Арсений Львович не нашел ничего другого, как пробормотать:
— Очень приятно…
— Да, это приятно, — согласился Академик, протягивая руку. — Владимир. Я крайне внимательно слушал вашу речь, Арсений Львович. Дело в том, что в настоящее время я как раз пишу о том, как личность, в данном случае личность Льва Толстого, может сыграть решающую роль в поворотный момент истории. Таким поворотным моментом в истории России, доказываю я в своей работе, был уход Толстого из Ясной Поляны…
— Вы историк? — обрадовался Войцеховский.
— О нет. История нуждается в целом ряде поправок и допущений, иначе неинтересно. Я — писатель. Если бы не внутренний бунт Толстого, Россия пошла бы совсем по другому пути…
— Ну это спорно…
— Нет, это бесспорно, но сейчас не время углубляться в концепцию драмы нашего гения и ее влияния на судьбы родины. Главное другое. Рассматривая, слой за слоем, личность Льва Николаевича, я пришел к выводу, что сам являюсь как бы его реинкарнацией. Мне чрезвычайно близки его поступки и философия. Этапы развития Толстого как субъекта и объекта культурно-исторического процесса просто буквально совпадают с моим собственным развитием. Я почти уверен, что по достижении восьмидесяти двух лет уйду из дому и умру где-нибудь на полустанке. Но сейчас, в мои сорок лет — Толстой в эти годы писал «Войну и мир» — во мне крепнет уверенность в моей призванности, что ощущал и Толстой, садясь за эпопею. Об этом он писал в письме к Панаевой.

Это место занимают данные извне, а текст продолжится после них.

-- ==== Sys2Proof/Machine/Spi.lean ====
section
/-!
DEFINITION. The direct register window and the SPI port (chapter 05): what each register reads and what a write does,
and the SPI instructions.
-/
namespace Sys2Proof.Machine

/-! ## Register reads -/

/-- A flag at bit `n` of a word. -/
def wbit (n : Nat) (b : Bool) : Nat := if b then 2 ^ n else 0

/-- The code of SYS_STATUS.POWER. -/
def PowerMode.code : PowerMode → Nat
  | .active => 0
  | .watch => 1
  | .sleep => 2
  | .boot => 3

/-- SYS_STATUS (05). -/
def Dev.sysStatus (d : Dev) : Nat :=
  wbit 0 d.booted + wbit 1 d.toc.halted + 4 * d.pwr.mode.code + wbit 4 d.pwr.hostSel + 32 * d.pwr.twAddr.toNat
    + 256 * d.proto.owner.code.1 + wbit 10 d.pwr.fuseEn + wbit 11 d.authLocked + wbit 12 d.pwr.thermal
    + wbit 13 d.pwr.wakeHeld.isSome + 65536 * d.regs.sysRws.toNat + 2 ^ 24 * d.pwr.bootCause

/-- TW_STATUS (05). -/
def Dev.twStatus (d : Dev) : Nat :=
  wbit 0 d.tw.busBusy + wbit 1 (d.twc.state == 2) + 4 * d.regs.twRws.toNat + 65536 * (0x60 + d.pwr.twAddr.toNat)
    + 2 ^ 23 * d.regs.nackCount

/-- VARIANT (05). -/
def Dev.variant (d : Dev) : Nat :=
  at16 d.sec.fuseRead 8 + 65536 * (at8 d.sec.fuseRead 10 % 4) + 2 ^ 24 * (at8 d.sec.fuseRead 11 % 32)
    + wbit 30 (d.fuseValid && d.keyState != 0) + wbit 31 (hasBit (at8 d.sec.fuseRead 0x40) 0)

/-- Records are delivered: in ACTIVE and WATCH only (05 R729). -/
def Dev.delivers (d : Dev) : Bool := d.izosh

/-- A word of the Tocsin mirror, 0x0200 + 4n (05). TIME_HI reads the live record's high word until TIME_LO has been read, and what
that read latched from then until reset, also once the record has gone (DESIGN CHOICE log 122). -/
def Dev.mirror (d : Dev) (n : Nat) : Nat :=
  let r := d.toc.rcd
  let ce (a b : Nat) : Nat := d.toc.ce.getD a 0 + 65536 * d.toc.ce.getD b 0
  match n with
  | 0 => recordFlags r + 256 * r.cls + 65536 * r.merge
  | 1 => r.region + 256 * r.block + 65536 * r.master + 2 ^ 24 * r.access
  | 2 => r.addr
  | 3 => r.merged.toNat
  | 4 => r.time % 2 ^ 32
  | 5 => match d.regs.timeHi with
    | some w => w.toNat
    | none => r.time / 2 ^ 32
  | 6 => ce 0 1
  | 7 => ce 2 3
  | 8 => d.toc.ce.getD 4 0
  | 9 => leNat (s16 r.haltTemp)
  | 10 => r.lastSeq
  | _ => 0

/-- Registers that answer before BOOT_DONE (05 R152): identity, SYS_STATUS, interrupt and two-wire registers. -/
def earlyRegister (a : Nat) : Bool := a ≤ 0x60 || a == 0x0100 || a == 0x0104

/-- The value of the register at word address `a` in the states in which the port reads it. -/
def Dev.regValue (d : Dev) (a : Nat) : Nat :=
  if a = 0x0000 then 0x73594880
  else if a = 0x0004 then Config.dieRev % 256
  else if a = 0x0008 then d.variant
  else if a = 0x000C then at32 d.sec.fuseRead 0
  else if a = 0x0010 then at32 d.sec.fuseRead 4
  else if a = 0x0020 then d.sysStatus
  else if 0x0040 ≤ a ∧ a ≤ 0x004C then (d.regs.irqStatus >>> (8 * (a - 0x0040))).toNat
  else if 0x0050 ≤ a ∧ a ≤ 0x005C then (d.regs.irqEnable >>> (8 * (a - 0x0050))).toNat
  else if a = 0x0060 then d.regs.irqRoute.toNat
  else if a = 0x0080 then d.cmdqFree
  else if a = 0x0084 then d.proto.q1.length + 65536 * (d.proto.q1.headD []).length
  else if a = 0x0088 then (if d.delivers then d.proto.q4.length else 0)
  else if 0x00C0 ≤ a ∧ a ≤ 0x00CC then (if d.delivers then (d.dataReady >>> (8 * (a - 0x00C0))).toNat else 0)
  else if a = 0x0100 then d.regs.twCfg.toNat
  else if a = 0x0104 then d.twStatus
  else if 0x0200 ≤ a ∧ a ≤ 0x023C then d.mirror ((a - 0x0200) / 4)
  else 0

/-- A register as a port reads it (05 R136, R144, R152): address bits 1:0 ignored; zero before the fuse read, beyond
0x7FFC, at reserved addresses, and before BOOT_DONE for registers that do not answer yet. -/
def Dev.readReg (d : Dev) (addr : Nat) : Word :=
  let a := 4 * (addr / 4)
  if !d.portAnswers || !(d.booted || d.toc.halted || earlyRegister a) then 0
  else BitVec.ofNat 32 (d.regValue a)

/-- The effect of a read: TIME_LO latches TIME_HI (05 R151). -/
def Dev.readEffect (addr : Nat) (d : Dev) : Dev :=
  if addr / 4 = 0x0210 / 4 then { d with regs.timeHi := some (BitVec.ofNat 32 (d.toc.rcd.time / 2 ^ 32)) } else d

/-! ## Register writes -/

/-- The port whose writes to IRQ_ENABLE, IRQ_ROUTE and TW_CFG take effect (05 R145). -/
def Dev.ownerPort (d : Dev) : RegPort :=
  match d.proto.owner with
  | .spi => .spi
  | .twoWire => .twoWire
  | .fabric _ => if d.pwr.hostSel then .twoWire else .spi

/-- The port takes register writes at all: from the fuse read on (05 R152). -/
def Dev.takesWrites (d : Dev) : Bool := d.portAnswers

/-- A write that only the owner's port may make, refused with REG_WR_DENIED from the other (05 R145); ignored in a
halt (R152). -/
def Dev.ownedWrite (port : RegPort) (f : Dev → Dev) (d : Dev) : Dev :=
  if !d.takesWrites || d.toc.halted then d
  else if port = d.ownerPort then f d
  else d.flagSys 0x10

/-- Writing 1 clears bits of IRQ_STATUSg; a bit that the device sets on the same REFCLK edge stays set (05 R148). -/
def Dev.clearIrq (g : Nat) (v : Word) (d : Dev) : Dev :=
  if d.takesWrites then
    let r := d.regs.onEdge d.edge
    { d with regs.irqStatus := d.regs.irqStatus &&& ~~~(((v.zeroExtend 128) <<< (32 * g)) &&& ~~~r.irqNew) }.gpioRelease
  else d

/-- Writing 1 clears RWS fields of SYS_STATUS, bits 20:16; a setting on the same REFCLK edge wins (05 R147). -/
def Dev.clearSys (v : Word) (d : Dev) : Dev :=
  if d.takesWrites then
    { d with regs.sysRws := d.regs.sysRws &&& ~~~((v.extractLsb' 16 5) &&& ~~~(d.regs.onEdge d.edge).sysNew) }
  else d

/-- Writing 1 clears RWS fields of TW_STATUS, bits 4:2; a setting on the same REFCLK edge wins (05 R147). -/
def Dev.clearTw (v : Word) (d : Dev) : Dev :=
  if d.takesWrites then
    { d with regs.twRws := d.regs.twRws &&& ~~~((v.extractLsb' 2 3) &&& ~~~(d.regs.onEdge d.edge).twNew) }
  else d

/-- TW_CFG takes bits 8:0, unless CTRL_SPEED would be 0b11 (05 R150); clearing CTRL_EN ends a controller transfer with
the recovery sequence (06 R181). -/
def Dev.writeTwCfg (v : Word) (d : Dev) : Dev :=
  if v.extractLsb' 6 2 = 3 then d
  else
    let d1 := { d with regs.twCfg := v.extractLsb' 0 9 }
    if d.ctrlEn && !d1.ctrlEn then d1.abortTwc else d1

/-- IRQ_ENABLEg takes a word. -/
def Dev.writeEnable (g : Nat) (v : Word) (d : Dev) : Dev :=
  let mask : BitVec 128 := (0xFFFFFFFF : BitVec 128) <<< (32 * g)
  { d with regs.irqEnable := (d.regs.irqEnable &&& ~~~mask) ||| ((v.zeroExtend 128) <<< (32 * g)) }

/-- A complete write of one register (05 R137, R144, R145): read-only and reserved addresses ignore it. -/
def Dev.writeReg (port : RegPort) (addr : Nat) (v : Word) (d : Dev) : Dev :=
  let a := 4 * (addr / 4)
  if 0x0040 ≤ a ∧ a ≤ 0x004C then d.clearIrq ((a - 0x0040) / 4) v
  else if 0x0050 ≤ a ∧ a ≤ 0x005C then d.ownedWrite port (Dev.writeEnable ((a - 0x0050) / 4) v)
  else if a = 0x0060 then d.ownedWrite port fun d => { d with regs.irqRoute := v }
  else if a = 0x0020 then d.clearSys v
  else if a = 0x0104 then d.clearTw v
  else if a = 0x0100 then d.ownedWrite port (Dev.writeTwCfg v)
  else d

/-- The complete words of one transaction go to the registers at `addr`, `addr` + 4 and so on, without wrapping past 0x7FFC
(05 R136, R137). -/
def Dev.writeRegs (port : RegPort) : Nat → List Word → Dev → Dev
  | _, [], d => d
  | addr, v :: rest, d => Dev.writeRegs port (addr + 4) rest (d.writeReg port addr v)

/-- REGISTER_WRITE (05 R136, R137, R145): the words of one WRITE_REG transaction. -/
def execRegisterWrite (dt : Nat) (port : RegPort) (addr : Nat) (values : List Word) (s : State) :
    Host.Outcome State Fault Refusal :=
  s.run dt (Dev.writeRegs port addr values)

/-- IRQ_STATUS_WRITE (05 R148): from either port. -/
def execIrqStatusWrite (dt : Nat) (_port : RegPort) (reg : Nat) (value : Word) (s : State) :
    Host.Outcome State Fault Refusal :=
  s.run dt (Dev.clearIrq reg value)

/-- SYS_STATUS_CLEAR (05 R147): from either port. -/
def execSysStatusClear (dt : Nat) (_port : RegPort) (value : Word) (s : State) : Host.Outcome State Fault Refusal :=
  s.run dt (Dev.clearSys value)

/-- TW_STATUS_CLEAR (05 R147): from either port. -/
def execTwStatusClear (dt : Nat) (_port : RegPort) (value : Word) (s : State) : Host.Outcome State Fault Refusal :=
  s.run dt (Dev.clearTw value)

/-- TW_CFG_WRITE (05 R145, R150). -/
def execTwCfgWrite (dt : Nat) (port : RegPort) (value : Word) (s : State) : Host.Outcome State Fault Refusal :=
  s.run dt (Dev.ownedWrite port (Dev.writeTwCfg value))

/-- One register of a READ_REG transaction: its data follow most significant byte first (05 R136). -/
def Dev.readOne (addr : Nat) (d : Dev) : Dev :=
  ({ d with regs.spiOut := d.regs.spiOut ++ (leBytes 4 (d.readReg addr).toNat).reverse }).readEffect addr

/-- A READ_REG transaction of `n` registers from `addr` on (05 R136, R152). -/
def Dev.readRegs (addr n : Nat) (d : Dev) : Dev :=
  (List.range n).foldl (fun d k => d.readOne (addr + 4 * k)) { d with regs.spiOut := [] }

/-- TOCSIN_TIME_LO_READ (05 R136, R151, R152): a READ_REG transaction, of which a read of TIME_LO changes state beyond what the
port drives; the table has no other row for READ_REG (DESIGN CHOICE log 121). Ignored in reset. -/
def execTocsinTimeLoRead (dt addr count : Nat) (s : State) : Host.Outcome State Fault Refusal :=
  s.runIf dt (fun d => !d.inReset) (Dev.readRegs addr count)

/-! ## SPI instructions -/

/-- The seven instructions of the port. -/
inductive SpiInstr where
  | writeReg | readReg | fastStatus | cmdPush | rspPull | evtPull | dataPull
deriving DecidableEq, Repr

/-- Which instruction an instruction byte is, and whether in quad form (05 R135). -/
def spiInstr (b : Byte) : Option (SpiInstr × Bool) :=
  match b.toNat with
  | 0x02 => some (.writeReg, false) | 0x03 => some (.readReg, false) | 0x05 => some (.fastStatus, false)
  | 0x10 => some (.cmdPush, false) | 0x11 => some (.rspPull, false) | 0x12 => some (.evtPull, false)
  | 0x13 => some (.dataPull, false) | 0x30 => some (.cmdPush, true) | 0x31 => some (.rspPull, true)
  | 0x32 => some (.evtPull, true) | 0x33 => some (.dataPull, true)
  | _ => none

/-- SPI_UNKNOWN_INSTRUCTION (05 R135): a byte that is no instruction; nothing is driven, and the flag is set from the fuse read on.
A byte that is an instruction sets nothing: its transaction has a row of its own. -/
def execSpiUnknownInstruction (dt : Nat) (code : Byte) (s : State) : Host.Outcome State Fault Refusal :=
  s.runIf dt (fun d => !d.inReset && (spiInstr code).isNone) fun d =>
    ({ d with regs.spiOut := [] }).onlyIf d.portAnswers (Dev.flagSys 1)

/-- The byte of FAST_STATUS (05 R139, R152, R729). -/
def Dev.fastStatus (d : Dev) : Nat :=
  if !d.portAnswers then 0
  else
    wbit 7 d.toc.halted + wbit 6 d.booted + wbit 5 (d.regs.irqStatus &&& d.regs.irqEnable != 0)
      + wbit 4 (!d.proto.q1.isEmpty) + wbit 3 (d.delivers && !d.proto.q4.isEmpty)
      + wbit 2 (d.delivers && d.dataReady != 0) + wbit 1 (1046 ≤ d.cmdqFree) + wbit 0 (d.regs.sysRws != 0)

/-- SPI_FAST_STATUS. -/
def execSpiFastStatus (dt : Nat) (s : State) : Host.Outcome State Fault Refusal :=
  s.runIf dt (fun d => !d.inReset) fun d => { d with regs.spiOut := u8 d.fastStatus }

/-- A CMD_PUSH with the bytes of one transaction, in ACTIVE, WATCH or a halt (05 R140); between the reply of SYS_POWER SLEEP and
SLEEP each is discarded as one larger than CMDQ_FREE (03 R728). -/
def Dev.pushPacket (bytes : List Byte) (d : Dev) : Dev :=
  if bytes.isEmpty then d
  else if bytes.length < 8 then d.flagSys 2
  else if d.pwr.sleepSince.isSome && !d.toc.halted then d.flagSys 4
  else if 1024 < at16 bytes 6 then d.portReply 1 bytes .badLength
  else if d.cmdqFree < packetLength bytes then d.flagSys 4
  else if bytes.length != packetLength bytes then d.flagSys 2
  else if !crcGood bytes then d.portReply 1 bytes .badCrc
  else { d with proto.q0 := d.proto.q0 ++ [{ src := .spi, doneAt := d.now, bytes := bytes }] }

/-- A CMD_PUSH in SLEEP wakes the device once its packet, or a header with param_len above 1,024, is complete (03
R92). -/
def Dev.pushAsleep (bytes : List Byte) (d : Dev) : Dev :=
  if bytes.isEmpty then d
  else if bytes.length < 8 then d.flagSys 2
  else if 1024 < at16 bytes 6 then d.wake .spi (bytes.take 8) true
  else if bytes.length != packetLength bytes then d.flagSys 2
  else d.wake .spi bytes false

/-- SPI_CMD_PUSH (05 R140, R152): before BOOT_DONE it is discarded. -/
def execSpiCmdPush (dt : Nat) (bytes : List Byte) (s : State) : Host.Outcome State Fault Refusal :=
  s.runIf dt (fun d => !d.inReset) fun d =>
    let d1 := { d with regs.spiOut := [] }
    if d.toc.halted then d1.pushPacket bytes
    else if !d.booted then d1
    else if d.sleeping then d1.pushAsleep bytes
    else d1.pushPacket bytes

/-- Reply queues are delivered: from BOOT_DONE on and in a halt (05 R152). -/
def Dev.deliversReplies (d : Dev) : Bool := d.booted || d.toc.halted

/-- The stream no longer waits on a queue that has room again (07 R197). -/
def Dev.roomAgain (queue : Nat) (d : Dev) : Dev :=
  match d.proto.waitOn with
  | some (k, _) => if k = queue && 1038 ≤ d.replyRoom queue then { d with proto.waitOn := none } else d
  | none => d

/-- What a pull sends: `clocked` bytes of `content`, zeros beyond it. -/
def pulled (clocked : Nat) (content : List Byte) : List Byte := padTo clocked content

/-- SPI_RSP_PULL (05 R141): `clocked` bytes after the instruction, the dummy byte first. The reply leaves Q1 once all
of it has been clocked out. -/
def execSpiRspPull (dt clocked : Nat) (s : State) : Host.Outcome State Fault Refusal :=
  s.runIf dt (fun d => !d.inReset) fun d =>
    let head := if d.deliversReplies then d.proto.q1.headD [] else []
    let d1 := { d with regs.spiOut := pulled (clocked - 1) (u16 head.length ++ head) }
    if !head.isEmpty && 3 + head.length ≤ clocked then ({ d1 with proto.q1 := d1.proto.q1.drop 1 }).roomAgain 1 else d1

/-- Take the first `n` records held for a port out of Q4 (05 R142, 06 R170, 07 R221). -/
def takeRecords (forSpi : Bool) : Nat → List EvtRec → List EvtRec
  | _, [] => []
  | 0, l => l
  | n + 1, r :: l =>
    if (if forSpi then r.forSpi else r.forTw) then
      let r' := if forSpi then { r with forSpi := false } else { r with forTw := false }
      (if r'.held then [r'] else []) ++ takeRecords forSpi n l
    else r :: takeRecords forSpi (n + 1) l

/-- The records that a port still has to take, oldest first. -/
def Dev.recordsFor (d : Dev) (forSpi : Bool) : List EvtRec :=
  if d.delivers then d.proto.q4.filter fun r => if forSpi then r.forSpi else r.forTw else []

/-- SPI_EVT_PULL (05 R142): each record clocked out in full leaves. -/
def execSpiEvtPull (dt clocked : Nat) (s : State) : Host.Outcome State Fault Refusal :=
  s.runIf dt (fun d => !d.inReset) fun d =>
    let l := d.recordsFor true
    let out := pulled (clocked - 1) (u16 l.length ++ l.flatMap (·.bytes))
    { d with regs.spiOut := out, proto.q4 := takeRecords true (min l.length ((clocked - 3) / 64)) d.proto.q4 }

end Sys2Proof.Machine
end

— Неужели к Панаевой? — удивился Войцеховский.
— Ну да. К Авдотье.
— И как же вы, Владимир…
— Иванович.
— Как, Владимир Иваныч, — поспешил сменить сомнительную тему Войцеховский, — вы намерены реализовать свою, как вы изволили выразиться, «призванность»?
— О, это большой отдельный разговор. Главное, друзья мои, теперь есть повод говорить о подготовке левого террора и революционного удара, поскольку есть личность, — Кузя приосанился, — готовая взять на себя решение стратегических вопросов.
Войцеховский сначала недоверчиво покосился на Кузю, потом бросил вопросительный взгляд на Энгельса. Сева мило улыбнулся в ответ:
— Арсений Львович, вы уж нас не выдавайте…
— Как можно! Исключительно между нами, товарищи!
На том расстались.
— А знаешь, Карлсон, — задумчиво сказал Кузя, — шутки шутками, а ведь пора что-то делать… — Академик вдруг остановился и схватил Энгельса за плечо. — И я, пожалуй, знаю что!
Стремительность, с какой Касторский оказался в положении своих пациентов, в поганенькой убогой больничке, с хамским персоналом и рваными простынями, где был он совершенно бесправен, испытывал мучения моральные и физические в лице битья мокрым полотенцем по морде и электрошока, — эта стремительность довершила дело погружения Платона в пучину тяжкой душевной болезни.